++++ Records for this exercise ++++
-- ==== Sys2Proof/Machine/Seq.lean ====
section
/-! DEFINITION. Meanings: the sequencer (R300 to R309), tenure at the lock managers (R282 to R285), and the other packages of the
pod as the sequencer sees them (R305, R323, R324). -/
namespace Sys2Proof.Machine

/-! Reservation and numbering (R165, R307, R308). -/

/-- R165: the first place for n operand bytes, aligned to 256: the lowest that is free, the map granule first, then the tiles in order
(DESIGN CHOICE, log 61: the spec leaves the addresses of a reservation open). -/
def Core.firstFit (k : Core) (n : Nat) : Nat → Nat → Option Nat
  | 0, _ => none
  | fuel + 1, off =>
    if 262144 < off + n then none
    else if k.operandFree (off, n) then some off else k.firstFit n fuel (off + 256)

/-- R165: separate ranges for the sizes, in order. -/
def Core.allot (k : Core) : List Nat → Option (List (Nat × Nat))
  | [] => some []
  | n :: t =>
    match k.firstFit n 1024 0 with
    | none => none
    | some off =>
      let taken : Reservation := ⟨.txn 0, [(off, n)], .filling, 0, 0, 0, false⟩
      ({ k with res := k.res ++ [taken] }.allot t).map ((off, n) :: ·)

/-- R165, R307: the ranges a core has room for: the map granule, then one for each tile. -/
def Core.roomFor (k : Core) (sizes : List Nat) : Option (List (Nat × Nat)) :=
  if 128 ≤ k.res.length then none else k.allot (256 :: sizes.map up256)

/-- R307: the core with the most free operand bytes among those with room, the lowest number among equals. -/
def State.chooseCore (s : State) (cores : List Nat) (sizes : List Nat) : Option (Nat × List (Nat × Nat)) :=
  (cores.foldl (fun (best : Option (Nat × Nat × List (Nat × Nat))) c =>
    let k := s.coreOf c
    let free := k.operandBytes - k.reservedBytes
    let better := match best with | none => true | some b => decide (b.1 < free)
    if better then
      match k.roomFor sizes with
      | some rs => some (free, c, rs)
      | none => best
    else best) none).map (·.2)

/-- R308, R313: a placed transaction whose requests have been sent asks for the tiles of other packages again; their lock managers push
once more under the tenures it holds. -/
def State.askAgain (s : State) (num : Nat) : State :=
  match s.txnOf num with
  | none => s
  | some t =>
    if t.phase ≠ .requested then s
    else (parseTxn t.sub.desc).tiles.foldl (fun s x =>
      if handlePkg x.handle = Config.pkg then s else s.out (.tenure (handlePkg x.handle) ⟨num, x.handle, x.w⟩ t.sub.asid)) s

/-- R165: a transaction takes its reservation on a core. -/
def State.reserve (s : State) (num : Nat) (t : Txn) (c : Nat) (rs : List (Nat × Nat)) : State :=
  let r : Reservation := ⟨.txn num, rs, .filling, 0, 0, 0, false⟩
  let s := s.modCore c (fun k => { k with res := k.res ++ [r] })
  let tiles := (rs.drop 1).zip t.sub.sizes
  s.setTxn num (some { t with
    core := c, map := (rs.headD (0, 0)).1, ranges := tiles.map (fun e => (e.1.1, e.2))
    granted := t.granted.map (fun _ => false), evicted := false })

/-- R303: the sequencer holds as many incomplete rounds as it may. -/
def State.seqFull (s : State) : Bool := decide (8 ≤ s.seq.closedHere.length)

/-- R307: the head of the intake is reserved and numbered. -/
def State.numberHead (s : State) : State :=
  match s.seq.intake with
  | [] => s
  | b :: rest =>
    let d := parseTxn b.desc
    let idx := if d.pod then s.seq.nextPod else s.seq.nextPk
    if !s.seq.roundOpen || s.seqFull || decide (4096 ≤ idx) then s
    else
      match s.chooseCore (s.placement d) b.sizes with
      | none => s
      | some (c, rs) =>
        let num := txnNumber d.pod s.seq.round idx
        let q := { s.seq with intake := rest }
        let q := if d.pod then { q with nextPod := idx + 1 } else { q with nextPk := idx + 1 }
        let n := d.tiles.length
        let t : Txn := { sub := b, phase := .numbered, core := c, map := 0, ranges := [], granted := List.replicate n false,
                         gver := List.replicate n 0, frozen := List.replicate n false }
        { s with seq := q }.reserve num t c rs

/-- R308, R304: the lowest-numbered transaction of a domain that waits to be placed again. -/
def State.lowestEvicted (s : State) (pod : Bool) : Option (Nat × Txn) :=
  s.txns.foldl (fun (best : Option (Nat × Txn)) e =>
    match e.2 with
    | some t =>
      if t.evicted && numPod e.1 == pod && (match best with | none => true | some b => numBefore e.1 b.1) then some (e.1, t) else best
    | none => best) none

/-- R308: the transactions that may be placed again, of each domain the lowest number. -/
def State.toPlace (s : State) : List (Nat × Txn) := [false, true].filterMap s.lowestEvicted

/-- R308, R304: the reservations of core c that a transaction may evict: of higher numbers of its domain that are not dispatched. -/
def State.evictable (s : State) (num c : Nat) : List Nat :=
  s.txns.filterMap (fun e => match e.2 with
    | some t => if t.core = c && !t.evicted && numBefore num e.1 && (t.phase == .numbered || t.phase == .requested)
        then some e.1 else none
    | none => none)

/-- R308: RESERVATION_EVICTION: the reservation is withdrawn; number and tenures stay, and every tile is pushed again. -/
def State.evict (s : State) (num : Nat) : State :=
  match s.txnOf num with
  | none => s
  | some t =>
    let s := s.modCore t.core (fun k => { k with res := k.res.filter (fun r => r.owner ≠ .txn num) })
    s.setTxn num (some { t with evicted := true, granted := t.granted.map (fun _ => false), pushed := [] })

/-- R308, R313, R314: the cores a numbered transaction may be placed on again: those of its placement, or of its cluster where R313 moves
it; where none of them is in service any more, every core of its cluster, then of the package (DESIGN CHOICE, log 61). -/
def State.placesAgain (s : State) (t : Txn) : List Nat :=
  let near := ((List.range 16).map (fun i => t.core / 16 * 16 + i)).filter s.placeable
  let first := if t.moved then near else s.placement (parseTxn t.sub.desc)
  if !first.isEmpty then first else if !near.isEmpty then near else (List.range numCores).filter s.placeable

/-- R308, R313: a numbered transaction is placed again; one that R313 moves evicts where it must, the highest number first. none: it
finds no place yet. -/
def State.placeAgain (s : State) (num : Nat) (t : Txn) : Option State :=
  let cores := s.placesAgain t
  match s.chooseCore cores t.sub.sizes with
  | some (c, rs) => some ((s.reserve num t c rs).askAgain num)
  | none =>
    if !t.moved then none
    else
      let roomy := fun (c : Nat) =>
        let gone := (s.evictable num c).map ResOwner.txn
        let k := s.coreOf c
        ({ k with res := k.res.filter (fun r => !gone.contains r.owner) }.roomFor t.sub.sizes).isSome
      (cores.find? (fun c => !(s.evictable num c).isEmpty && roomy c)).map (fun c =>
        s.evict ((s.evictable num c).foldl (fun a b => if numBefore a b then b else a) num))

/-- R307, R308: RESERVATION_AND_NUMBERING. -/
def execReservationAndNumbering (s : State) : Out :=
  .next (match s.toPlace with
    | [] => s.numberHead
    | l => (l.findSome? (fun e => s.placeAgain e.1 e.2)).getD s)

/-! Rounds (R300 to R303). -/

/-- R282 condition 1, R302, R309: the round of a number may be granted. -/
def State.roundReady (s : State) (num : Nat) : Bool := decide (numRound num < (if numPod num then s.podComplete else s.ownClosed false))

/-- R302: a request of this package's sequencer is acknowledged: by the lock manager that holds it, or, with its place kept there, as it
is returned (R283, log 61). -/
def State.requestAcked (s : State) (r : TenReq) : State :=
  let s := { s with seq := { s.seq with unacked := s.seq.unacked.filter (· != r) } }
  s.settleRounds

/-- R302: a lock manager of this package acknowledges a request to the sequencer that sent it. -/
def State.acceptReq (s : State) (r : TenReq) : State :=
  if numPkg r.num = Config.pkg then s.requestAcked r else s.out (.tenureAccepted r)

/-- R302: a tenure request leaves for its home lock manager. -/
def State.routeRequest (s : State) (asid : Nat) (r : TenReq) : State :=
  if handlePkg r.handle = Config.pkg then s.due (.tenureRequestArrival r (.request asid)) else s.out (.tenure (handlePkg r.handle) r asid)

/-- R302: a tenure request is sent and waits for its acknowledgement. -/
def State.sendRequest (s : State) (asid : Nat) (r : TenReq) : State :=
  { s with seq := { s.seq with unacked := s.seq.unacked ++ [r] } }.routeRequest asid r

/-- R302: the transactions numbered in a round send their requests. -/
def State.sendRound (s : State) (round : Nat) : State :=
  s.txns.foldl (fun s e =>
    match e.2 with
    | none => s
    | some t =>
      if numRound e.1 = round ∧ t.phase = .numbered then
        let s := s.setTxn e.1 (some { t with phase := .requested })
        (parseTxn t.sub.desc).tiles.foldl (fun s x => s.sendRequest t.sub.asid ⟨e.1, x.handle, x.w⟩) s
      else s) s

/-- R300: the round may close: its deadline has passed or a batch is full, and R303 allows it. -/
def State.closable (s : State) : Bool :=
  s.seq.roundOpen && !s.seqFull &&
  (decide (s.seq.opened + s.seq.period * 3000 ≤ s.wall) || s.seq.nextPk == 4096 || s.seq.nextPod == 4096)

/-- R300: the round opened after round r. -/
def State.openRound (s : State) (r : Nat) : State :=
  { s with seq := { s.seq with round := r, roundOpen := true, nextPk := 0, nextPod := 0, opened := s.wall, period := s.seq.nextPeriod } }

/-- R300, R302, R358: ROUND_CLOSE. -/
def execRoundClose (s : State) : Out :=
  .next (
    if !s.closable then s
    else
      let r := s.seq.round
      let next := Nat.max (r + 1) s.seq.highest
      let s := s.sendRound r
      let s := if s.otherMember then { s with seq := { s.seq with closing := s.seq.closing ++ [(r, next)] } } else s
      let s := if s.seq.joinHold.isEmpty then s.openRound next else { s with seq := { s.seq with roundOpen := false } }
      let s := { s with seq := { s.seq with closedHere := s.seq.closedHere ++ [r] } }
      let s := s.settleRounds
      if s.fe.updating then s.due .liveUpdateHandover else s)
++++
* _Task to complete_
Begin at the line above that has "if t.evicted &&" and stop after the line that has "lowest number. -/", copying each line exactly and adding nothing else.

* _Answer box_
      if t.evicted && numPod e.1 == pod && (match best with | none => true | some b => numBefore e.1 b.1) then some (e.1, t) else best
    | none => best) none

/-- R308: the transactions that may be placed again, of each domain the lowest number. -/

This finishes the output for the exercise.